Spokane Falls Community College’s student-run newspaper the Communicator is in the running for what is considered to be the Pulitzer Prize of collegiate journalism.

The Associated College Press Pacemaker Award is given to newspapers that demonstrate “excellence in key areas including coverage, writing, editing, design and photography.” Winning newspapers are celebrated for “risks and (serving) as a strong voice for the student audience.”

In total, 90 newspapers and magazines entered this year’s competition, with 49 finalists selected. Forty of those finalists are from four-year colleges, while the other nine come from two-year schools. Four of those nine publications will receive a Pacemaker Award.

Winners will be announced during the National College Media Convention, held Oct. 15-18 in Washington, D.C.

The Communicator is the only newspaper from a school in Washington to be named a finalist. The Communicator website won Pacemaker Awards in 2009 and 2010, but this is the first year in the newspaper’s 53-year history that the print edition is a finalist.

Faculty adviser Jason Nix had to read the finalist announcement a few times before it clicked that the newspaper was picked.

“This is the first year we entered the contest since COVID,” he said. “I just now felt we were ready, and then when I saw us on the list of finalists, I was like ‘Oh my God. We’re already there?’ I thought it would take us many years to get up to that point again.”

He then contacted the former editor-in-chief, now a student at Washington State University, and let her share the news with the rest of the staff.

Collegiate journalists who wanted to be considered for the Pacemaker Awards submitted three print issues produced during the 2024-25 school year which were then evaluated by two teams of three judges. At least two of the three judges had to agree on whether a newspaper would be eliminated or named a finalist or winner.

For the Communicator staff, that wasn’t a difficult decision, as they produce one issue a quarter. Pre-COVID, the newspaper would release up to three issues a quarter. During the pandemic, Nix decided to focus on “one excellent issue per quarter” and has kept it that way ever since.
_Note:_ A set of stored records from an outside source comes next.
/-- Clock cycles in which no command runs: while an instance comes, leaves or waits for its switch all engines stall with
reason SWITCH, the lowest code; on a tile without one only DMA chains go on (R489, R490). -/
def betweenCycles (x : Tile) (dma : Bool) (n : Nat) : Tile :=
  modEngines x dma (fun i f e =>
    if x.inst.isSome then stallEngine false x.dbg.reason.toNat e (n, 2)
    else if i = 4 then restEngine x dma false n i f e
    else idleEngine false n e)

/-- A tile's engines up to the first issue of an entry whose switch takes `clk` clock cycles: an open number since the command
before, then the switch. -/
def switchCycles (x : Tile) (dma : Bool) (clk : Nat) : Tile :=
  modEngines (betweenCycles x dma (openCycles x)) dma (fun _ _ e => stallEngine false x.dbg.reason.toNat e (clk - 1, 2))

/-- A tile's engines over the open length of a debug halt: the Sequencer's counters stand still (R484). -/
def haltCycles (x : Tile) (dma : Bool) : Tile :=
  modEngines x dma (fun i f e => if i = 0 then e else restEngine x dma x.dbg.current (openCycles x) i f e)

/-! ## Trace records of events (R480, R494) -/

/-- DB_TRACE_CTRL and the lifecycle state let a source form records of a KIND. -/
def kindTraced (s : State) (k : Nat) : Bool :=
  let c := s.db.traceCtrl.toNat
  (bit c 0 || bit c 1) && bit c (1 + k) && s.lg.lifecycle != 4

/-- The same of a tile's records about a context: DIES and the context filter let it, and Production ENTRY and BRANCH for QM
contexts only. -/
def tileTraced (s : State) (tl : TileId) (k : Nat) (c : CtxId) : Bool :=
  let v := s.db.traceCtrl.toNat
  kindTraced s k && bit v (8 + tl.val / 64) && (!bit v 22 || bits v 21 12 == c.val) &&
    (!(s.lg.lifecycle == 2 && (k == 1 || k == 2)) || (ctxOf s c).cls == .qm)

/-- An event of the Gatehouse or an aggregator forms a record. -/
def noteDue (s : State) (m : Nat) (d : TraceDue) : State :=
  if kindTraced s d.kind.toNat then { s with db := { s.db with due := s.db.due ++ [(BitVec.ofNat 16 m, d)] } } else s

/-- An ITEM record: 0 accepted, 1 first instance started, 2 published. -/
def noteEvent (s : State) (x : Item) (event : Nat) (st : BitVec 16) : State :=
  noteDue s 0x100 ⟨4, if dNamesCtx x.desc && !x.plan then BitVec.ofNat 16 (dCtx x.desc).val else 0xFFFF,
    leBytes 1 x.id.queue.val ++ leBytes 1 event ++ leBytes 4 x.id.seq.toNat ++ leBytes 2 st.toNat⟩

/-- The ENTRY record of a tile's latest entry. -/
def entryDue (x : Tile) : TraceDue :=
  ⟨1, BitVec.ofNat 16 x.ctx.val, leBytes 4 x.dbg.entryPc.toNat ++ [x.slot] ++ leBytes 2 (min 0xFFFF x.dbg.entryClocks)⟩

/-- The COUNTER records of a command that ends, one per engine. -/
def counterDue (d : TileDebug) : List TraceDue :=
  (List.range 5).map (fun i =>
    let e := tabGet engineReset d.engines i
    ⟨3, d.cmdCtx.setWidth 16, leBytes 1 i ++ leBytes 2 e.cmdBusy.toNat ++ leBytes 2 e.cmdStall.toNat ++
      leBytes 2 e.cmdIdle.toNat ++ leBytes 1 e.last.toNat⟩)

/-! ## Scan orders (R67, R87) -/

/-- Kiln dies in the scan order from `h`. -/
def dieScan (h : KilnId) : List KilnId := [h, h + 1, h + 3, h + 2]

/-- Tiles in the scan order of R67, dies not in service skipped. -/
def tileScan (s : State) (h : KilnId) : List TileId :=
  ((dieScan h).filter (kilnIn s)).flatMap (fun k => (List.range 64).map (tileOn k))

/-- Mesh distance of two local indexes (R87). -/
def meshDist (i j : Nat) : Nat :=
  let d (a b : Nat) : Nat := (a - b) + (b - a)
  d (i / 8) (j / 8) + d (i % 8) (j % 8)

/-- The nearest order of R87 from a tile: the tile, its die by mesh distance, the other dies. -/
def nearest (s : State) (t : TileId) : List TileId :=
  let own := tileDie t
  let same := (List.range 15).flatMap (fun d =>
    (List.range 64).filter (fun j => meshDist (tileLocal t) j == d))
  let others := (dieScan own).drop 1
  ((same.map (tileOn own)) ++ (others.flatMap (fun k => (List.range 64).map (tileOn k)))).filter (tileIn s)

/-- A shelf's march runs: its unit of R395 is under test (R392). -/
def marching (s : State) (phys : Nat) : Bool :=
  s.bv.tests.any (fun x => x.unit == BitVec.ofNat 16 (phys / 0x4000 * 8192 + 0x100 + phys / 256 % 64) && x.shelf.toNat == phys % 256)

/-- Free shelves of a class on a tile, in increasing local number (R87). One whose march runs is given out after it (R392). -/
def freeShelves (s : State) (c : Class) (t : TileId) : List Nat :=
  ((List.range 160).filter (fun l => shelfClass s.part l == c)).map (fun l => t.val * 256 + l)
    |>.filter (fun p => shelfUse s p == .free && !marching s p)

/-- Shelves of a class that are in service and not fenced. -/
def classShelves (s : State) (c : Class) : Nat :=
  ((List.range 160).filter (fun l => shelfClass s.part l == c)).length *
      ((List.range 256).filter (fun t => tileIn s (tileId t))).length -
    (s.tl.shelves.filter (fun e => e.2 == .fenced && shelfClass s.part (e.1 % 256) == c &&
      tileIn s (tileId (e.1 / 256)))).length

/-- Shelves of a class promised to contexts: the quota of each context of the class that is not FREE,
twice for one with a shadow set (R44, R373). -/
def promised (s : State) (c : Class) : Nat :=
  (s.gh.contexts.map (fun e =>
    if e.2.state != .free && e.2.cls == c then (if e.2.shadowed then 2 * e.2.shelves else e.2.shelves)
    else 0)).sum

/-- Free shelves that a new quota of the class can take (R44). -/
def quotaRoom (s : State) (c : Class) : Nat := classShelves s c - promised s c
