/-- Words with a single wrong bit that a write of `n` bytes at `a` covers only in part. -/
def softMerged (s : State) (a n : Nat) : List Nat :=
  s.tl.softWords.filter (fun w =>
    decide (w < a + n) && decide (a < w + 8) && !(decide (a ≤ w) && decide (w + 8 ≤ a + n)))

/-- Marks of the shelf words that a write of `n` bytes at `a` leaves (R91): a word replaced whole is good again, and so
is one with a single wrong bit, whose other bytes the write reads, counted, and merges corrected. -/
def wordsWritten (s : State) (a n : Nat) : State :=
  let t := countSoft s (softMerged s a n)
  { t with tl := { t.tl with
      badWords := s.tl.badWords.filter (fun w => decide (w < a) || decide (a + n < w + 8)),
      softWords := s.tl.softWords.filter (fun w => decide (w + 8 ≤ a) || decide (a + n ≤ w)) } }

/-- The uncorrectable word that a write of SLOT_STATE would cover in part (R91). -/
def slotStateBad (s : State) (c : CtxId) (second : Bool) (slot : Byte) : Option Nat :=
  (slotAddr s c second slot 12).bind (fun a => partialWord s a 1)

/-- The item has an error, a verdict or its end. -/
def itemEnding (s : State) (i : ItemId) : Bool :=
  ((findItem s i).map (fun x => x.stage == .done || x.stage == .rejected || x.error.isSome || x.verdict.isSome)).getD true

/-- The device's write into the seed slot of an instance, whose context is `c` (R93): discarded while the shelf is not
bound. One that covers an uncorrectable word only in part is discarded, too, and is an error of the instance's item
(R91) unless that has one. -/
def slotWrite (s : State) (w : InstanceId) (c : CtxId) (second : Bool) (slot : Byte) (off : Nat) (l : List Byte) : State :=
  match slotAddr s c second slot off with
  | none => s
  | some a =>
    match partialWord s a l.length with
    | some pa =>
      if itemEnding s w.item then s else markError (shelfBad s pa c) w.item stMemoryUncorrectable (shelfDetail pa)
    | none =>
      let s1 := wordsWritten s a l.length
      { s1 with mem := memWrites s1.mem a l }

/-! ## Leaving a tile (R100, R104, R106) -/

/-- Registers as R106 step 2 leaves them: zero. The counters stay. -/
def killRegs (x : Tile) : Tile :=
  { x with s := Vector.replicate 32 0, a := Vector.replicate 16 0,
           v := Vector.replicate 16 (Vector.replicate 32 0), p := Vector.replicate 8 0,
           vbad := [], tensor := tensorReset, dirty := [] }

/-- The tile's current command ends (R490), with its COUNTER records where `traced` (R494). -/
def endCommand (x : Tile) (traced : Bool) : Tile :=
  { x with dbg := { x.dbg with
      current := false, sampled := 0, waits := 0,
      due := if traced && x.dbg.current then x.dbg.due ++ counterDue x.dbg else x.dbg.due } }

/-- The open number of clock cycles of its yield interval between a tile's latest issue, or the latest sample since, and a
stop. -/
def stopClocks (x : Tile) : Nat :=
  if x.dbg.current then openCycles x % (30001 - min 30000 (x.count + x.dbg.sampled)) else 0

/-- A command ends with a stop, an open number of clock cycles of its yield interval after its latest issue. -/
def stopCommand (x : Tile) (dma traced : Bool) : Tile :=
  if x.dbg.current then endCommand (waitCycles x dma (stopClocks x)) traced else x

/-- COUNTER records of the command on a tile are due at its end. -/
def countersTraced (s : State) (tl : TileId) : Bool := tileTraced s tl 3 (tileOf s tl).ctx

/-- A yield point or an overrun ends the interval: TI_YIELD_MAX records it (R109), and the command ends. -/
def endInterval (x : Tile) (n : Nat) (traced : Bool) : Tile :=
  let x := endCommand x traced
  if x.yieldMax.toNat < n then
    { x with yieldMax := BitVec.ofNat 16 n, yieldMaxCtx := BitVec.ofNat 10 x.ctx.val }
  else x

/-- The outgoing slot write of R106 step 2, RESUME_PC and SLOT_STATE 3 or SLOT_STATE 0 alone; up to it the instance holds
its tile (R108). -/
def outgoingWrite (s : State) (tl : TileId) (x : Tile) (l : Leaving) : State :=
  match x.inst with
  | none => s
  | some w =>
    let s := holdOpen s tl w
    match l with
    | .suspend pc => slotWrite (slotWrite s w x.ctx w.second x.slot 0 (leBytes 8 pc.toNat)) w x.ctx w.second x.slot 12 [3]
    | .ended => slotWrite s w x.ctx w.second x.slot 12 [0]

/-- A tile that holds no context: its post, if any, stays. -/
def freeTile (x : Tile) : Tile :=
  { endCommand (killRegs x) false with
    state := .free, ctx := 0, slot := 0, inst := none, leaving := none, count := 0, fresh := false }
The newspaper has gone from 12 pages to 16 to 20 to now 24. Nix said they will have to print more copies of this issue than the last because they ran out.

“I keep hearing about the death of press,” Nix said. “I keep hearing about ‘Gen Z doesn’t want to do anything that’s not on their phones,’ and I think that’s simply not true. I think these students like to pick up an analog thing, whether it’s a record, whether it’s a physical newspaper. And I think they really think it’s interesting, because they’re so used to being able to hit ‘post’ on something.

“What we do here is very different.”

At the Communicator, the students write the stories, design the pages and deliver the paper themselves. Nix said if the Communicator were online only, he doesn’t think he’d have as many students as he does.

Nix said he’s seen an increase in an interest in journalism from young students, which he thinks has a lot to do with the political situation in the country.

“I don’t know if it’s a rebellious thing or they’re really interested in preserving those free speech rights and those free press rights, but we’re seeing a huge increase in enrollment, which I did not expect.”

The newspaper staff isn’t going to attend the convention in Washington, D.C., deciding to focus instead on their annual trip to New York, treating that trip as a victory lap. They’re still planning on having a watch party, though Nix hopes the students are proud of themselves no matter the outcome.

“I want them to not discount this even if they aren’t selected as one of the four,” he said. “Just being selected as a finalist is winning.”

Come what may at the Pacemakers Awards, Nix knows the staff will continue to be ahead of the curve.

“We’re not changing our objectivity,” he said. “We’re not going to become political. We’re not going there. I’m the old man in the room that sticks to these old journalistic standards, and then they’re the young people in the room who want to do those things in new formats. Between the two, it works really well.”